Growing a Machine Learning project - Lessons from the field
August 6, 2020
Machine learning (ML) projects should not be managed as software development projects. Although both use code, ML projects are prone to a higher rate of change over the course of their lifetime. This happens because of their close connection to the environment.
In crude terms, one might think about a software development project as building a finished product such as a plane or a car. On the other hand, the ML project is similar to operating a farm. You need to have all the necessary tools to operate a farm but you also need to respond to the changes in the environment such as weather, nutrients in the soil, possibility of being invaded by parasites or your crop getting sick etc.
A farm needs much more attention since it’s embedded into its surrounding environment much closer than the car into the road. In the same way, a farm is connected to its surrounding, ML models are connected to their data. If models are not managed or taken care of, then they will not yield good predictions. Similarly, a farm will not yield a good crop if its environment is neglected.
How is the ML life cycle of a machine learning project different from a software life cycle?
The difference between software and machine learning workflows is nicely illustrated by Clementes Mewald in his talk, "Managing the full TensorFlow training, tracking, and deployment lifecycle with MLflow (sponsored by Databricks)" The diagrams below are taken from Clemens' talk.
The ML workflow has more steps than the software workflow. At many points in the workflow, we might need to go back to a previous state. During deployment, maintenance, or analysis, we might find out new insights. This new understanding might require us to go back to the last stage. We might need to redo a model or feature selection again. In particular, it’s possible to go from live monitoring to putting data into the right format. This would require going through the entire workflow multiple times during the lifetime of the ML system.

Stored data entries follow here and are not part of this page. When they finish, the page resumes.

def page00_0 : List RegDef :=
  [ ⟨0x0, 0x0, 0x0, 0x0, 0x0, 0x0⟩,
    ⟨0x1, 0x4816, 0x0, 0x0, 0x0, 0x0⟩,
    ⟨0x2, 0x10C, 0x0, 0x0, 0x0, 0x0⟩,
    ⟨0x3, 0x0, 0x0, 0x0, 0x0, 0x0⟩,
    ⟨0x4, 0x0, 0x0, 0x0, 0xFF01, 0x0⟩,
    ⟨0x5, 0x0, 0xFF, 0x0, 0x0, 0x0⟩,
    ⟨0x6, 0x0, 0x0, 0x0, 0x0, 0x0⟩,
    ⟨0x7, 0x0, 0xF, 0x0, 0x0, 0x0⟩,
    ⟨0x8, 0x0, 0x0, 0x0, 0x0, 0x0⟩,
    ⟨0x9, 0x0, 0x0, 0x0, 0x0, 0x0⟩,
    ⟨0xA, 0x0, 0x0, 0x0, 0x0, 0x0⟩,
    ⟨0xB, 0x0, 0x0, 0x0, 0x0, 0x0⟩,
    ⟨0xC, 0x1F, 0x0, 0x0, 0x0, 0x0⟩,
    ⟨0xD, 0x0, 0x0, 0x0, 0x0, 0x0⟩,
    ⟨0x10, 0x0, 0x0, 0xFFFF, 0x0, 0x0⟩,
    ⟨0x11, 0x0, 0x0, 0x7FF, 0x0, 0x0⟩,
    ⟨0x12, 0x0, 0xFFFF, 0x0, 0x0, 0x0⟩,
    ⟨0x13, 0x0, 0x7FF, 0x0, 0x0, 0x0⟩,
    ⟨0x14, 0x0, 0xFF, 0x0, 0x0, 0x0⟩,
    ⟨0x15, 0x0, 0x1F, 0x0, 0x0, 0x0⟩,
    ⟨0x16, 0x0, 0x0, 0x0, 0x0, 0x0⟩,
    ⟨0x20, 0x0, 0xFF, 0x0, 0x0, 0x0⟩,
    ⟨0x21, 0x0, 0xFFFF, 0x0, 0x0, 0x0⟩,
    ⟨0x22, 0x0, 0xFFFF, 0x0, 0x0, 0x0⟩,
    ⟨0x23, 0x0, 0xFFFF, 0x0, 0x0, 0x0⟩,
    ⟨0x24, 0x0, 0xFFFF, 0x0, 0x0, 0x0⟩,
    ⟨0x25, 0x0, 0xFFFF, 0x0, 0x0, 0x0⟩,
    ⟨0x26, 0x0, 0xFFFF, 0x0, 0x0, 0x0⟩,
    ⟨0x27, 0x0, 0x0, 0x0, 0x1, 0x0⟩,
    ⟨0x28, 0x0, 0x0, 0x0, 0x0, 0x0⟩,
    ⟨0x29, 0x0, 0x0, 0x0, 0x0, 0x0⟩,
    ⟨0x2A, 0x0, 0x0, 0x0, 0x0, 0x0⟩,
    ⟨0x2B, 0x0, 0x0, 0x0, 0x0, 0x0⟩,
    ⟨0x2C, 0x0, 0x0, 0x0, 0x0, 0x0⟩,
    ⟨0x30, 0x0, 0x0, 0x0, 0x7, 0x0⟩,
    ⟨0x31, 0x0, 0x0, 0x0, 0x0, 0x0⟩,
    ⟨0x32, 0x0, 0x0, 0x0, 0x0, 0x0⟩,
    ⟨0x33, 0x0, 0x0, 0x0, 0x0, 0x0⟩,
    ⟨0x34, 0x0, 0xF, 0x0, 0x0, 0x0⟩,
    ⟨0x35, 0x0, 0x0, 0x0, 0x0, 0x0⟩ ]

def page00_1 : List RegDef :=
  [ ⟨0x36, 0x0, 0x0, 0x0, 0x0, 0x0⟩,
    ⟨0x37, 0x0, 0x0, 0x0, 0x0, 0x0⟩,
    ⟨0x38, 0x0, 0x0, 0x0, 0x0, 0x0⟩,
    ⟨0x39, 0x0, 0x0, 0x0, 0x0, 0x0⟩,
    ⟨0x3A, 0x0, 0x0, 0x0, 0x0, 0x0⟩,
    ⟨0x40, 0x0, 0xFFFF, 0x0, 0x0, 0x0⟩,
    ⟨0x41, 0x0, 0xFFFF, 0x0, 0x0, 0x0⟩,
    ⟨0x42, 0x0, 0xFFFF, 0x0, 0x0, 0x0⟩,
    ⟨0x43, 0x0, 0xFFFF, 0x0, 0x0, 0x0⟩,
    ⟨0x44, 0x0, 0xFFFF, 0x0, 0x0, 0x0⟩,
    ⟨0x45, 0x0, 0xFFFF, 0x0, 0x0, 0x0⟩,
    ⟨0x46, 0x0, 0xFFFF, 0x0, 0x0, 0x0⟩,
    ⟨0x47, 0x0, 0xFFFF, 0x0, 0x0, 0x0⟩,
    ⟨0x48, 0x0, 0xFFFF, 0x0, 0x0, 0x0⟩,
    ⟨0x49, 0x0, 0xFFFF, 0x0, 0x0, 0x0⟩,
    ⟨0x4A, 0x0, 0xFFFF, 0x0, 0x0, 0x0⟩,
    ⟨0x4B, 0x0, 0xFFFF, 0x0, 0x0, 0x0⟩,
    ⟨0x4C, 0x0, 0xFFFF, 0x0, 0x0, 0x0⟩,
    ⟨0x4D, 0x0, 0xFFFF, 0x0, 0x0, 0x0⟩,
    ⟨0x4E, 0x0, 0xFFFF, 0x0, 0x0, 0x0⟩,
    ⟨0x4F, 0x0, 0xFFFF, 0x0, 0x0, 0x0⟩,
    ⟨0x50, 0x0, 0x0, 0x0, 0x1, 0x0⟩,
    ⟨0x51, 0x0, 0x0, 0x0, 0x0, 0x0⟩,
    ⟨0x52, 0x1, 0xFFFF, 0x0, 0x0, 0x0⟩,
    ⟨0x53, 0x0, 0x0, 0x0, 0x0, 0x0⟩,
    ⟨0x54, 0x800, 0x0, 0x0, 0x0, 0x0⟩,
    ⟨0x55, 0x0, 0x0, 0x0, 0x0, 0x0⟩,
    ⟨0x56, 0x0, 0x0, 0x0, 0x0, 0x0⟩,
    ⟨0x60, 0x0, 0x1FF, 0x0, 0x0, 0x0⟩,
    ⟨0x61, 0x0, 0xFFFE, 0x0, 0x0, 0x0⟩,
    ⟨0x62, 0x0, 0x3, 0x0, 0x0, 0x0⟩,
    ⟨0x63, 0x0, 0xFFFF, 0x0, 0x0, 0x0⟩,
    ⟨0x64, 0x0, 0x0, 0xE, 0x0, 0x0⟩,
    ⟨0x65, 0x0, 0x0, 0x0, 0x0, 0x0⟩,
    ⟨0x66, 0x0, 0x0, 0x0, 0x0, 0x0⟩,
    ⟨0x7F, 0x0, 0xFF, 0x0, 0x0, 0x0⟩ ]

def page01_0 : List RegDef :=
  [ ⟨0x180, 0x102, 0x0, 0x0, 0x0, 0x0⟩,
    ⟨0x181, 0x0, 0x0, 0x7, 0x0, 0x0⟩,
    ⟨0x182, 0x10, 0x0, 0x0, 0x0, 0x1F⟩,
    ⟨0x183, 0x14, 0x0, 0x0, 0x0, 0x1F⟩,
    ⟨0x184, 0x0, 0x0, 0x0, 0x0, 0x0⟩,
    ⟨0x185, 0x0, 0x0, 0x0, 0x0, 0x0⟩,
    ⟨0x186, 0x0, 0x0, 0x0, 0x0, 0x0⟩ ]

def page02_0 : List RegDef :=
  [ ⟨0x280, 0x3, 0x0, 0x0, 0x0, 0x0⟩,
    ⟨0x281, 0x504, 0xFF07, 0x0, 0x0, 0x0⟩,
    ⟨0x282, 0x0, 0x1, 0x0, 0x0, 0x0⟩,
    ⟨0x283, 0x0, 0x0, 0x0, 0xFF03, 0x0⟩,
    ⟨0x284, 0x0, 0x0, 0x0, 0x0, 0x0⟩,
    ⟨0x285, 0x311, 0x3FF, 0x0, 0x0, 0x0⟩,
    ⟨0x286, 0x0, 0x0, 0x8000, 0x0, 0x0⟩,
    ⟨0x287, 0x1, 0x0, 0x0, 0x0, 0x0⟩,
    ⟨0x288, 0x20, 0x3F, 0x0, 0x0, 0x0⟩,
    ⟨0x289, 0x20, 0x3F, 0x0, 0x0, 0x0⟩,
    ⟨0x28A, 0x0, 0x0, 0x0, 0x0, 0x0⟩ ]

def page03_0 : List RegDef :=
  [ ⟨0x380, 0x380, 0x0, 0x0, 0x0, 0x0⟩,
    ⟨0x381, 0x1F, 0x0, 0x0, 0x0, 0x3F⟩,
    ⟨0x382, 0x53C, 0x0, 0x0, 0x0, 0xFFF⟩,
    ⟨0x383, 0x82, 0xFF, 0x0, 0x0, 0x0⟩,
    ⟨0x384, 0x50, 0xFF, 0x0, 0x0, 0x0⟩,
    ⟨0x385, 0xA, 0x0, 0x0, 0x0, 0xFF⟩,
    ⟨0x386, 0xC, 0x1F, 0x0, 0x0, 0x0⟩,
    ⟨0x387, 0x0, 0x0, 0x0, 0x0, 0x0⟩,
    ⟨0x388, 0x0, 0x0, 0x0, 0x0, 0x0⟩,
    ⟨0x389, 0x0, 0x0, 0x0, 0x0, 0x0⟩,
    ⟨0x38A, 0x0, 0x0, 0x0, 0x0, 0x0⟩,
    ⟨0x38B, 0x0, 0x0, 0x0, 0x0, 0x0⟩,
    ⟨0x38C, 0x0, 0xFFFF, 0x0, 0x0, 0x0⟩,
    ⟨0x38D, 0x0, 0xFFFF, 0x0, 0x0, 0x0⟩,
    ⟨0x38E, 0x0, 0x0, 0x0, 0x0, 0xFFFF⟩,
    ⟨0x38F, 0x1D6, 0x0, 0x0, 0x0, 0x0⟩,
    ⟨0x390, 0x0, 0x0, 0x0, 0x0, 0x0⟩,
    ⟨0x391, 0x3E8, 0x0, 0x0, 0x0, 0x0⟩,
    ⟨0x392, 0x0, 0x0, 0x0, 0x0, 0x0⟩,
    ⟨0x393, 0xFF, 0x0, 0x0, 0x0, 0x0⟩,
    ⟨0x394, 0x0, 0x0, 0x0, 0x0, 0x0⟩,
    ⟨0x395, 0x4A2, 0x0, 0x0, 0x0, 0x7FF⟩,
    ⟨0x396, 0x96, 0x0, 0x0, 0x0, 0xFF⟩,
    ⟨0x397, 0x0, 0x0, 0x0, 0x0, 0x0⟩,
    ⟨0x398, 0x0, 0x0, 0x0, 0x0, 0x0⟩,
    ⟨0x399, 0xE10, 0xFFFF, 0x0, 0x0, 0x0⟩,
    ⟨0x39A, 0x1464, 0xFFFF, 0x0, 0x0, 0x0⟩,
    ⟨0x39B, 0x1F4, 0x0, 0x0, 0x0, 0xFFFF⟩,
    ⟨0x39C, 0x0, 0x0, 0x0, 0x7, 0x0⟩ ]

def page04_0 : List RegDef :=
  [ ⟨0x480, 0x0, 0x0, 0x0, 0x0, 0x0⟩,
    ⟨0x481, 0x0, 0x0, 0x0, 0x0, 0x0⟩,
    ⟨0x482, 0xFFFF, 0x0, 0x0, 0x0, 0x0⟩,
    ⟨0x483, 0xFFFF, 0x0, 0x0, 0x0, 0x0⟩,
    ⟨0x484, 0x1, 0x0, 0x0, 0x0, 0x7⟩,
    ⟨0x485, 0xFFFF, 0x0, 0x0, 0x0, 0x0⟩,
    ⟨0x486, 0x0, 0x0, 0x0, 0x0, 0x0⟩ ]

def page05_0 : List RegDef :=
  [ ⟨0x580, 0x0, 0x0, 0x0, 0x0, 0x0⟩,
    ⟨0x581, 0x0, 0x0, 0x0, 0x0, 0x0⟩,
    ⟨0x582, 0xF0, 0x0, 0x0, 0x0, 0x0⟩,
    ⟨0x5A0, 0x0, 0x0, 0x0, 0x0, 0x0⟩,
    ⟨0x5A1, 0x0, 0x0, 0x0, 0x0, 0x0⟩,
    ⟨0x5A2, 0x0, 0x0, 0x0, 0x0, 0x0⟩,
    ⟨0x5A3, 0x0, 0x0, 0x0, 0x0, 0x0⟩,
    ⟨0x5A4, 0x0, 0x0, 0x0, 0x0, 0x0⟩,
    ⟨0x5A5, 0x0, 0x0, 0x0, 0x0, 0x0⟩,
    ⟨0x5A6, 0x0, 0x0, 0x0, 0x0, 0x0⟩,
    ⟨0x5A7, 0x0, 0x0, 0x0, 0x0, 0x0⟩,
    ⟨0x5A8, 0x0, 0x0, 0x0, 0x0, 0x0⟩,
    ⟨0x5A9, 0x0, 0x0, 0x0, 0x0, 0x0⟩,
    ⟨0x5AA, 0x0, 0x0, 0x0, 0x0, 0x0⟩,
    ⟨0x5AB, 0x0, 0x0, 0x0, 0x0, 0x0⟩,
    ⟨0x5AC, 0x0, 0x0, 0x0, 0x0, 0x0⟩,
    ⟨0x5AD, 0x0, 0x0, 0x0, 0x0, 0x0⟩,
    ⟨0x5AE, 0x0, 0x0, 0x0, 0x0, 0x0⟩,
    ⟨0x5AF, 0x0, 0x0, 0x0, 0x0, 0x0⟩,
    ⟨0x5B0, 0x0, 0x0, 0x0, 0x0, 0x0⟩,
    ⟨0x5B1, 0x0, 0x0, 0x0, 0x0, 0x0⟩,
    ⟨0x5B2, 0x0, 0x0, 0x0, 0x0, 0x0⟩,
    ⟨0x5B3, 0x0, 0x0, 0x0, 0x0, 0x0⟩,
    ⟨0x5B4, 0x0, 0x0, 0x0, 0x0, 0x0⟩,
    ⟨0x5B5, 0x0, 0x0, 0x0, 0x0, 0x0⟩,
    ⟨0x5B6, 0x0, 0x0, 0x0, 0x0, 0x0⟩,
    ⟨0x5B7, 0x0, 0x0, 0x0, 0x0, 0x0⟩,
    ⟨0x5B8, 0x0, 0x0, 0x0, 0x0, 0x0⟩,
    ⟨0x5B9, 0x0, 0x0, 0x0, 0x0, 0x0⟩,
    ⟨0x5BA, 0x0, 0x0, 0x0, 0x0, 0x0⟩,
    ⟨0x5BB, 0x0, 0x0, 0x0, 0x0, 0x0⟩,
    ⟨0x5BC, 0x0, 0x0, 0x0, 0x0, 0x0⟩,
    ⟨0x5BD, 0x0, 0x0, 0x0, 0x0, 0x0⟩,
    ⟨0x5BE, 0x0, 0x0, 0x0, 0x0, 0x0⟩,
    ⟨0x5BF, 0x0, 0x0, 0x0, 0x0, 0x0⟩ ]

def page06_0 : List RegDef :=
  [ ⟨0x680, 0x0, 0x0, 0x0, 0x0, 0x0⟩,
    ⟨0x681, 0x0, 0x0, 0x0, 0x0, 0x0⟩,
    ⟨0x682, 0x0, 0x0, 0x0, 0x0, 0x0⟩,
    ⟨0x683, 0x0, 0x0, 0x0, 0x0, 0x0⟩,
    ⟨0x684, 0x0, 0x0, 0x0, 0x0, 0x0⟩,
    ⟨0x688, 0x0, 0x0, 0x0, 0x0, 0x0⟩,
    ⟨0x689, 0x0, 0x0, 0x0, 0x0, 0x0⟩,
    ⟨0x68A, 0x0, 0x0, 0x0, 0x0, 0x0⟩,
    ⟨0x68B, 0x0, 0x0, 0x0, 0x0, 0x0⟩,
    ⟨0x68C, 0x0, 0x0, 0x0, 0x0, 0x0⟩,
    ⟨0x690, 0x0, 0x0, 0x0, 0x0, 0x0⟩,
    ⟨0x691, 0x0, 0x0, 0x0, 0x0, 0x0⟩,
    ⟨0x692, 0x0, 0x0, 0x0, 0x0, 0x0⟩,
    ⟨0x693, 0x0, 0x0, 0x0, 0x0, 0x0⟩,
    ⟨0x694, 0x0, 0x0, 0x0, 0x0, 0x0⟩,
    ⟨0x698, 0x0, 0x101, 0x0, 0x0, 0x0⟩,
    ⟨0x699, 0x0, 0x0, 0x0, 0xFF03, 0x0⟩,
    ⟨0x69A, 0x0, 0x0, 0x0, 0x0, 0x0⟩,
    ⟨0x69B, 0x0, 0x0, 0x0, 0x0, 0x0⟩,
    ⟨0x69C, 0x0, 0x0, 0x0, 0x0, 0x0⟩,
    ⟨0x69D, 0x0, 0x0, 0x0, 0x0, 0x0⟩,
    ⟨0x69E, 0x0, 0x0, 0x0, 0x0, 0x0⟩,
    ⟨0x69F, 0x0, 0x0, 0x0, 0x0, 0x0⟩,
    ⟨0x6A0, 0x0, 0xFFFF, 0x0, 0x0, 0x0⟩,
    ⟨0x6A1, 0x0, 0x0, 0x0, 0x0, 0x1⟩ ]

Unlike software development, unit and integration tests are not sufficient for guaranteeing that ML systems are working as expected. Machine learning is coupled tightly with data. It’s the perfect example of the garbage-in-garbage-out principle. ML aims to find patterns in data, so it cannot perform well if the data that it receives is of poor quality. Therefore, once the model is released and then suddenly, the data it gets drops in quality, the whole system will have a reduction in performance. When this happens, you have no other choice but to fix the system.
ML system development is more time consuming than software development. One of the reasons is that machine learning has not been used in production for long. Although it shares certain design principles and practices with software development, the productionizing and design of machine learning systems is a young field. There are still important things that need to be figured out. As is the case for any young and popular technology, there are many different corporate and open source tools and platforms being developed to handle problems in its domain: MlFlow, Amazon Sage, Databricks, Algorithmia, Apache Airflow, Azure ML, H2O ai etc. Also, model selection and hyperparameter tuning are computationally intensive steps that could take multiple days to complete. Additionally, the majority of ML systems usually have a research characteristic that makes the development longer. As a result, it’s hard to estimate how long it would take to build and maintain an ML system.
Although we use software development techniques in building ML systems, they should not be treated as software development projects. Even though it’s clear that ML systems can benefit from the design principles in software development, the fact that machine learning has greater coupling with data makes construction and maintenance more complicated and time-consuming than conventional software development systems.
An example in the context of vulnerability management
Assume that we have the data source that tells us the remediation time of vulnerabilities as a function of their CVSS score. Let’s say the data would look something like that in the figure below, where the vulnerability severity (CVSS) is shown on the x-axis, and the remediation time measured in days is shown on the y-axis.
Now, what if there is a new vulnerability that comes in but which has not been fixed yet. We want to give a reasonable estimate of how much time it’s going to take to fix it. Since the data in the example looks vaguely linear, for the sake of this example, we decide to use linear regression, even though we did not validate the assumptions.
This linear regression model looks good for a while, but then there is a new client that starts using our product and her data is fed into our system.
Our model deals with it perfectly, giving a good estimate of the remediation time. We can be confident about its prediction. So far, so good.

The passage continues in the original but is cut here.